The NVIDIA L40 exposes a 96 MiB L2 cache usually modeled as one uniform pool with a single hit latency. We show this is wrong at the granularity a kernel sees: L2-hit latency depends strongly and reproducibly on which physical streaming multiprocessor (SM) issues the load. A turn-serialized, %smid-resolved probe maps the hit latency across all 142 SMs in one launch; it is not a constant near 279 cycles but spans 222-339 cycles (a 52% range), with per-repetition noise below 0.01 cycles. An additive model $L = \mu + a(\mathrm{sm}) + b(\mathrm{slice})$ explains $R^2 = 0.87$ (0.98 with one rank-1 term), and the SM term is two-fold symmetric (two halves of 72 SMs at correlation $r = 0.999$), following the AD102 GPC layout. Independent access patterns agree per SM at $r = 1.000$, so the effect is physical. The same probe on a Blackwell RTX 5090 shows it generalizes, while the per-die pattern is device-specific. Read as a fingerprint, a single user-level probe identifies the SM within a device at 92%, and two physically identical L40s are separated at 100% despite near-identical mean latency (per-SM map $r = 0.63$): a per-die hardware identity, not a clock artifact. This is a self-localization and fingerprinting primitive: a kernel reads its own placement and device, not a victim's, and extracts no secret data. The map is stable, unchanged after an hour at full utilization on both devices. As a consequence, distributing latency-bound work by the map cuts makespan by up to 11%. Single-thread capacity, line-tag, prefetch-modifier, and persisting-L2 results appear as controls. The artifact contains seeds, raw observations, the trained model, and regeneration scripts.

Editorial analysis

A structured set of objections, weighed in public.

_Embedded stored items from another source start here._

/-- Power-on puts every block into its power-on state: the fan curve, the classes, the run hours and the stage accounts come
from the store, whose octets stay and whose queued and interrupted writes are lost; a stage whose record is not valid posts
FilterRecordLost; a fine stage restored as Missing is told to the DMU. The pins show what they showed (log 9, log 10), and
the commands that wait and the count of free values are the model's own (log 27).
When a pending Restart takes effect, with the last octet of its Reply, every block takes its Restart values: the factory
curve and classes, the run-hour count, the filter accounts and the store are kept. The event acts so when it comes by itself
and when it is the end of that Reply's frame (log 28); while no Restart is pending, or another frame or none is in
transmission, it has no effect (log 2).
In the values that both resets give, the opening 0 and the absent target of a zone are the model's choice (log 21), and so
are the direction of a damper and the time of the last capture (log 26).
What is restored (R65, R93, R104, R113 to R115, R159, Table 11-10): a stage account and the run-hour count from their slots
when the record there is valid (key, length, sum 0, fields in range), else an account from nothing with its notice, and 0;
the fan curve and the classes from their factory records when valid and in range, else the built-in ones. The checkpoints
have just that layout. Table 11-10 names bits 0 and 1 of the flags octet alone; that a record with another bit set is valid,
and that a checkpoint writes those bits 0, is the model's reading (log 29). At a Restart a stage loses its counts, and one not in
Missing derives its state again, a move setting the unsaved flag (R116). -/
def Obligations.TheResets : Prop :=
  (∀ s : State,
     let classes := restoreClasses s.nvs.cells
     let pre := restoreStage false classes s.nvs.cells
     let fine := restoreStage true classes s.nvs.cells
     let preLost := if Signal.notice .filterRecordLost (some 1#8) ∈ pre.2 then post .filterRecordLost (some 1#8) Panel.reset
       else Panel.reset
     exec .powerOn s = .next { s with
       iu := Intake.reset
       dmu := { Demand.reset with filterMissing := decide (fine.1.state = .missing) }
       bd := Blower.reset (restoreRunHours s.nvs.cells)
       dp := ⟨s.dp.dampers.map fun d => Damper.reset d.homeSwitch⟩
       du := Dose.reset (restoreCurve s.nvs.cells)
       fs := ⟨classes, classes, pre.1, fine.1⟩
       ds := Sequencer.reset
       tm := Tank.reset s.tm.present.raw s.tm.low.raw s.tm.high.raw s.tm.full.raw
       mc := ModeControl.reset
       nvs := ⟨s.nvs.cells, [], none⟩
       pl := if Signal.notice .filterRecordLost (some 2#8) ∈ fine.2 then post .filterRecordLost (some 2#8) preLost
         else preLost })
  ∧ ((∀ (s t : State) (tag : Byte) (left : Nat),
       t = { s with
         iu := Intake.reset
         dmu := { Demand.reset with filterMissing := decide (s.fs.fine.state = .missing) }
         bd := Blower.reset s.bd.runSeconds
         dp := ⟨s.dp.dampers.map fun d => Damper.reset d.homeSwitch⟩
         du := Dose.reset s.du.factoryCurve
         fs := ⟨s.fs.factoryClasses, s.fs.factoryClasses, restartStage s.fs.factoryClasses s.fs.pre,
           restartStage s.fs.factoryClasses s.fs.fine⟩
         ds := Sequencer.reset
         tm := Tank.reset s.tm.present.raw s.tm.low.raw s.tm.high.raw s.tm.full.raw
         mc := ModeControl.reset
         pl := Panel.reset } →
       s.pl.restartPending = true → s.pl.sending = some ⟨⟨.reply, tag, [0x1C#8, 0x00#8]⟩, left⟩ →
         exec .restartTakesEffect s = .next t ∧ exec .upwardFrameEnd s = .next t)
     ∧ (∀ s : State, s.pl.restartPending = false
         ∨ (∀ x, s.pl.sending = some x → ¬ (x.frame.kind = .reply ∧ x.frame.payload = [0x1C#8, 0x00#8])) →
       exec .restartTakesEffect s = .next s))
  ∧ (∀ (fine valid : Bool) (classes : Quad FilterClass) (cells : List Host.Cell) (i : Fin 4) (held life : Nat)
       (k0 k1 len n d3 d2 d1 d0 h1 h0 l1 l0 flags s3 s2 s1 s0 c : Byte) (octets : List Byte),
     octets = [k0, k1, len, n, d3, d2, d1, d0, h1, h0, l1, l0, flags, s3, s2, s1, s0, c] →
     Memory.readAll cells (if fine then 288 else 256) 18 = octets →
     held = (h1 ++ h0).toNat → life = (l1 ++ l0).toNat → (n.toNat < 4 → i.val = n.toNat) →
     (valid = true ↔ k0 = 0x46#8 ∧ k1 = (if fine then 0x32#8 else 0x31#8) ∧ len = 7#8 ∧ octets.foldl (· + ·) 0#8 = 0#8
       ∧ n.toNat < 4 ∧ held ≤ 1999 ∧ life ≤ 1999 ∧ (fine = true ∨ flags.getLsbD 1 = false)) →
     restoreStage fine classes cells =
       if valid then
         ({ number := i, dose := ((d3 ++ d2) ++ (d1 ++ d0)).toNat, remainder := 0, held := held, life := life
            state := if flags.getLsbD 1 then .missing else if life < (classes.get i).due then .fresh
              else if life < 1000 then .due else .worn
            restored := flags.getLsbD 0, checkpointLife := life, stamp := (s3 ++ s2) ++ (s1 ++ s0), unsaved := false
            absentCount := 0, presentCount := 0 },
           if flags.getLsbD 1 then [.filterMissing true] else [])
       else
         ({ number := 0, dose := 0, remainder := 0, held := 0, life := 0, state := .fresh, restored := false
            checkpointLife := 0, stamp := 0#32, unsaved := true, absentCount := 0, presentCount := 0 },
           [.notice .filterRecordLost (some (if fine then 2#8 else 1#8))]))
  ∧ (∀ (cells : List Host.Cell) (k0 k1 len a b c d check : Byte) (octets : List Byte),
     octets = [k0, k1, len, a, b, c, d, check] → Memory.readAll cells 320 8 = octets →
     restoreRunHours cells =
       if k0 = 0x42#8 ∧ k1 = 0x48#8 ∧ len = 2#8 ∧ octets.foldl (· + ·) 0#8 = 0#8 then ((a ++ b) ++ (c ++ d)).toNat else 0)
  ∧ (∀ (fine : Bool) (r : StageRecord) (seconds : Nat), ∃ c c' : Byte, ∃ body body' : List Byte,
     body = [0x46#8, if fine then 0x32#8 else 0x31#8, 7#8, octet r.number.val] ++ nat32 r.dose ++ nat16 r.held
       ++ nat16 r.life ++ [(if r.restored then 1#8 else 0#8) ||| (if r.state = .missing then 2#8 else 0#8)]
       ++ octets32 r.stamp ++ [c]
     ∧ body.foldl (· + ·) 0#8 = 0#8
     ∧ stageItem fine r = ⟨if fine then .f2 else .f1, body ++ [0xFF#8, 0xFF#8]⟩
     ∧ body' = [0x42#8, 0x48#8, 2#8] ++ nat32 seconds ++ [c'] ∧ body'.foldl (· + ·) 0#8 = 0#8
     ∧ runHourItem seconds = ⟨.bh, body'⟩)
  ∧ (∀ (cells : List Host.Cell) (fits : List Nat → Byte → Prop),
     (∀ points c, fits points c ↔ points.length = 17 ∧ (∀ p ∈ points, p ≤ 1500)
       ∧ Memory.readAll cells 64 38 = [0x46#8, 0x56#8, 17#8] ++ points.flatMap nat16 ++ [c]
       ∧ (Memory.readAll cells 64 38).foldl (· + ·) 0#8 = 0#8) →
     (∀ points c, fits points c → restoreCurve cells = points)
     ∧ ((∀ points c, ¬ fits points c) → restoreCurve cells = (List.range 17).map (75 * ·)))
  ∧ (∀ (cells : List Host.Cell) (fits : Quad FilterClass → Byte → Prop),
     (∀ classes c, fits classes c ↔
       (∀ i, classInRange (classes.get i) = true ∧ (classes.get i).capacity ≤ 65535 ∧ (classes.get i).slope ≤ 255)
       ∧ Memory.readAll cells 128 64 = [0x46#8, 0x43#8, 30#8] ++ filterClassOctets classes.q0
         ++ filterClassOctets classes.q1 ++ filterClassOctets classes.q2 ++ filterClassOctets classes.q3 ++ [c]
       ∧ (Memory.readAll cells 128 64).foldl (· + ·) 0#8 = 0#8) →
     (∀ classes c, fits classes c → restoreClasses cells = classes)
     ∧ ((∀ classes c, ¬ fits classes c) →
       restoreClasses cells = Quad.all ⟨24000, 970, 90, 250, 30, 24, 1800, 850⟩))
  ∧ (∀ (classes : Quad FilterClass) (r : StageRecord) (derived : StageState),
     derived = (if r.life < (classes.get r.number).due then .fresh else if r.life < 1000 then .due else .worn) →
     (r.state = .missing → restartStage classes r = { r with absentCount := 0, presentCount := 0 })
     ∧ (r.state ≠ .missing → restartStage classes r = { r with
         absentCount := 0, presentCount := 0, state := derived
         unsaved := if derived = r.state then r.unsaved else true }))

/-! ### The zone line (Chapter 1) -/

/-- The next start time is reached with the line free, in a mode that polls: the start time is recorded, the next one set by
Table 1-2, and the first Poll begins; a cycle over an empty list ends at once, and a waiting Node Message then begins. With
the line not free, or where no cycles run, the command has no effect (log 2).
The first octet of a frame begins with it and leaves the pin complemented while the polarity is Inverted (R1). What begins at
once on the line that is free begins inside the command (log 6).
The interval between cycle starts is that of Table 1-2 for the mode and source in force.
A Poll is 70h, the address and the check (Table 11-9). The check is that of R2: FFFFh before the first octet; each octet, most
significant bit first, shifts the register one place for each bit, and 1021h is combined in when the bit shifted out differs
from the data bit; high octet first; 29B1h for the octets 31h to 39h. -/
def Obligations.CycleStart : Prop :=
  (∀ (s : State) (ms : Nat) (timed : Intake) (pin : Byte → Byte), pin = corrected s.iu.polarity →
     timed = { s.iu with
       lastStart := some s.iu.timeBase, nextStart := some (s.iu.timeBase + BitVec.ofNat 32 ms), startDue := false } →
     (s.iu.phase = .idle → intervalNow s = some ms →
       (∀ e rest, s.iu.pollList = e :: rest →
         exec .cycleStart s = .next { s with iu := { timed with
           phase := .poll 0 (zoneLineTime 4), sending := pollFrame e.address, onWire := [pin 0x70#8] } })
       ∧ (s.iu.pollList = [] → s.iu.down = [] →
         exec .cycleStart s = .next { s with iu := { timed with
           snapshot := s.iu.live, cycleNumber := s.iu.cycleNumber + 1#16, sending := [], onWire := [] } })
       ∧ (∀ m rest, s.iu.pollList = [] → s.iu.down = m :: rest →
         exec .cycleStart s = .next { s with iu := { timed with
           snapshot := s.iu.live, cycleNumber := s.iu.cycleNumber + 1#16
           phase := .message (zoneLineTime (messageFrame m.address m.data).length)
           sending := messageFrame m.address m.data, onWire := [pin 0x74#8] } }))
     ∧ (s.iu.phase ≠ .idle ∨ intervalNow s = none → exec .cycleStart s = .next s))
  ∧ (∀ (p : Polarity) (o : Byte), corrected p o = match p with
       | .normal => o
       | .inverted => ~~~o)
  ∧ (∀ bit : Half → Bool → Half,
       (∀ r b, bit r b = if r.getLsbD 15 = b then r <<< 1 else (r <<< 1) ^^^ 0x1021#16) →
       checkOf [] = 0xFFFF#16
       ∧ ∀ (octets : List Byte) (o : Byte), checkOf (octets ++ [o]) =
         bit (bit (bit (bit (bit (bit (bit (bit (checkOf octets) (o.getLsbD 7)) (o.getLsbD 6)) (o.getLsbD 5))
           (o.getLsbD 4)) (o.getLsbD 3)) (o.getLsbD 2)) (o.getLsbD 1)) (o.getLsbD 0))
  ∧ checkOf [0x31#8, 0x32#8, 0x33#8, 0x34#8, 0x35#8, 0x36#8, 0x37#8, 0x38#8, 0x39#8] = 0x29B1#16
  ∧ (∀ (address : Nat) (check : Half), check = checkOf [0x70#8, BitVec.ofNat 8 address] →
       pollFrame address = [0x70#8, BitVec.ofNat 8 address, check.extractLsb' 8 8, check.extractLsb' 0 8])
  ∧ (∀ s : State,
       intervalNow s = (match s.mc.mode, s.mc.source with
         | .run, _ => some 2000
         | .quiet, _ => some 4000
         | .off, _ => some 10000
         | .standby, _ => some 60000
         | .service, .line => some 2000
         | .service, .inject => none))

Desk editor's note, referee report, simulated authors' rebuttal, and a circularity audit. Tearing a paper down is the easy half of reading it; the pith above is the substance, this is the friction.

Referee Report

0 major / 2 minor

Summary. The manuscript presents an empirical characterization of L2 cache hit latency on the NVIDIA L40 GPU, demonstrating that it varies significantly depending on the issuing streaming multiprocessor (SM). Using a turn-serialized probe resolved by the %smid register, the authors map latencies across all 142 SMs, finding a range of 222-339 cycles with per-repetition noise below 0.01 cycles. They fit an additive model L = μ + a(sm) + b(slice) achieving R² = 0.87 (0.98 with an additional rank-1 term), show two-fold symmetry following the AD102 GPC layout, and validate with independent access patterns (r = 1.000), cross-device tests on Blackwell, and controls for single-thread capacity, line-tag, prefetch, and persisting L2. The work also demonstrates applications in hardware fingerprinting (92% SM identification, 100% device separation) and performance improvement (up to 11% makespan reduction).

Significance. If the central empirical result holds, this work is significant for the field of computer architecture as it provides the first detailed evidence of per-SM non-uniformity in L2 cache latency on modern NVIDIA GPUs, contradicting the uniform pool assumption. The high-precision measurements, strong cross-validation (r=1.000), device-specific maps, and provision of the artifact containing seeds, raw observations, the trained model, and regeneration scripts are notable strengths that enhance reproducibility and allow falsification. This could impact performance modeling, workload scheduling, and hardware identification techniques.

minor comments (2)
  1. [Abstract] Abstract: the parenthetical R²=0.98 with one rank-1 term is mentioned without derivation; move the explanation of this term and its interpretation to the main text near the model definition for clarity.
  2. [Probe method] The section describing the probe method: while controls (single-thread capacity, line-tag, prefetch-modifier, persisting-L2) are listed, add a short paragraph confirming that the turn-serialized design was tested against memory-controller arbitration and warp-scheduling confounds to make the isolation claim fully self-contained.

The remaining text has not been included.